• [How to complete this task] Repeat only the stretch of lines below that runs from the line with "def ceilDiv4 (n : Nat) : Nat := (n + 3) / 4" through the line with "R163, by format code. -/", unaltered.

(Saved entries)
+++
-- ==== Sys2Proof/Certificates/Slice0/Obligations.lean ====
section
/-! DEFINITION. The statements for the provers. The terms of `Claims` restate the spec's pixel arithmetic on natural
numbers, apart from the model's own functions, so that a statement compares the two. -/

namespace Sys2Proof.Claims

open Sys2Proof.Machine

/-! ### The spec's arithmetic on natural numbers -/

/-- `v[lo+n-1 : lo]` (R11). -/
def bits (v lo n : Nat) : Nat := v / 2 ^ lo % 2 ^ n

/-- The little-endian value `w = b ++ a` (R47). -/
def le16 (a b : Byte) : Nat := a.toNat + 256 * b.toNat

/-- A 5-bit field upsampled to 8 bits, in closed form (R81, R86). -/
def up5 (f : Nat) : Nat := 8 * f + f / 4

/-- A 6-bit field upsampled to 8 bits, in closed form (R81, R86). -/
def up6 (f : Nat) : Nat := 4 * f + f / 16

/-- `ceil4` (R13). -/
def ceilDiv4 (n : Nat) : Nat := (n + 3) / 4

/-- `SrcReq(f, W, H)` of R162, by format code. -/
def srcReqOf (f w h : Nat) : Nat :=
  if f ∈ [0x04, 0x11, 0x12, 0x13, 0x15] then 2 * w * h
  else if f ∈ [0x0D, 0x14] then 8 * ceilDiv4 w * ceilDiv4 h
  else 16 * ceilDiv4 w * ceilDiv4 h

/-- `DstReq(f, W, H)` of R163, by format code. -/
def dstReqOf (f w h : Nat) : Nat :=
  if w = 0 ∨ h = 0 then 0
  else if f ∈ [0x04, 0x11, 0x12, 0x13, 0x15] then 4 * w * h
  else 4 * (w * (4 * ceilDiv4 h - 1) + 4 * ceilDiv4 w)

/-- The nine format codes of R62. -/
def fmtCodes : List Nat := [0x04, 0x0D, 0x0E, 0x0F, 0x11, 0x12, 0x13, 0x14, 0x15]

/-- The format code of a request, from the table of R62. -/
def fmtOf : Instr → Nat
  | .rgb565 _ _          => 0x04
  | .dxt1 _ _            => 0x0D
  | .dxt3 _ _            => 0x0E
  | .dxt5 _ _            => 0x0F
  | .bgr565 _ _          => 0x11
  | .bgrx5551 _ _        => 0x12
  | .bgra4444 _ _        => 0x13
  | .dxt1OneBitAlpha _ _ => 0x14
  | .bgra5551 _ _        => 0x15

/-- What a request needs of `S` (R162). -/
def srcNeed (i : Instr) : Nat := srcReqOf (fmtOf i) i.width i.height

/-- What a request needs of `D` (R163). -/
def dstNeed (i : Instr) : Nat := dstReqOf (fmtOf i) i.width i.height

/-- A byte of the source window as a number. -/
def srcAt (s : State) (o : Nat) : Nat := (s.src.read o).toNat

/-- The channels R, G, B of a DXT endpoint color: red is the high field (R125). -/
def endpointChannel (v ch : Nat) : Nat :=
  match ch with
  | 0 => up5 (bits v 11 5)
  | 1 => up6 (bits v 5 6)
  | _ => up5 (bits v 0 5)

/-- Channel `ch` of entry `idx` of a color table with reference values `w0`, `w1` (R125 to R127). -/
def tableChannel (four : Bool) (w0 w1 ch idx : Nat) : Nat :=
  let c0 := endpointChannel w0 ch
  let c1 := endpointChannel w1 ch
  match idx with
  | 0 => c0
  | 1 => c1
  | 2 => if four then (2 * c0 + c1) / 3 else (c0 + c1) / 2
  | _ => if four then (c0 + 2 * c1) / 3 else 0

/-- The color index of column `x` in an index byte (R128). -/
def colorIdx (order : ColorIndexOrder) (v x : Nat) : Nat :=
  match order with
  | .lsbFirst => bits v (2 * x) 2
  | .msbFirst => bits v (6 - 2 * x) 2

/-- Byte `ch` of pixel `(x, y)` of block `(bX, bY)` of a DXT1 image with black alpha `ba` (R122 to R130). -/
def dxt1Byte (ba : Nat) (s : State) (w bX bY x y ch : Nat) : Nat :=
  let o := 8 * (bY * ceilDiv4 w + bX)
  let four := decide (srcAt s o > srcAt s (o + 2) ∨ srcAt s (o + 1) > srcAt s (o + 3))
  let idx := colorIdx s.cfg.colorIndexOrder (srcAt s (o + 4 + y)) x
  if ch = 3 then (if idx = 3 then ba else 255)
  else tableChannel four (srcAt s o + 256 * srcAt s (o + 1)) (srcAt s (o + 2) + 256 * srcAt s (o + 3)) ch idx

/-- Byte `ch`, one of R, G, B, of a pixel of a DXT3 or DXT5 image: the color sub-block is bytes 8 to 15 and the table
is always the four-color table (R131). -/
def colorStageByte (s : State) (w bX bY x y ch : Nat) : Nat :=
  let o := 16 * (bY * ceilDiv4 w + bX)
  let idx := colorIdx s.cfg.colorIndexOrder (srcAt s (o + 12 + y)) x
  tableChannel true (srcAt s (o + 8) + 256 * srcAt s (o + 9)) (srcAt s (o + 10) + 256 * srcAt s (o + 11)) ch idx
+++
• [Answer]
def ceilDiv4 (n : Nat) : Nat := (n + 3) / 4

/-- `SrcReq(f, W, H)` of R162, by format code. -/
def srcReqOf (f w h : Nat) : Nat :=
  if f ∈ [0x04, 0x11, 0x12, 0x13, 0x15] then 2 * w * h
  else if f ∈ [0x0D, 0x14] then 8 * ceilDiv4 w * ceilDiv4 h
  else 16 * ceilDiv4 w * ceilDiv4 h

/-- `DstReq(f, W, H)` of R163, by format code. -/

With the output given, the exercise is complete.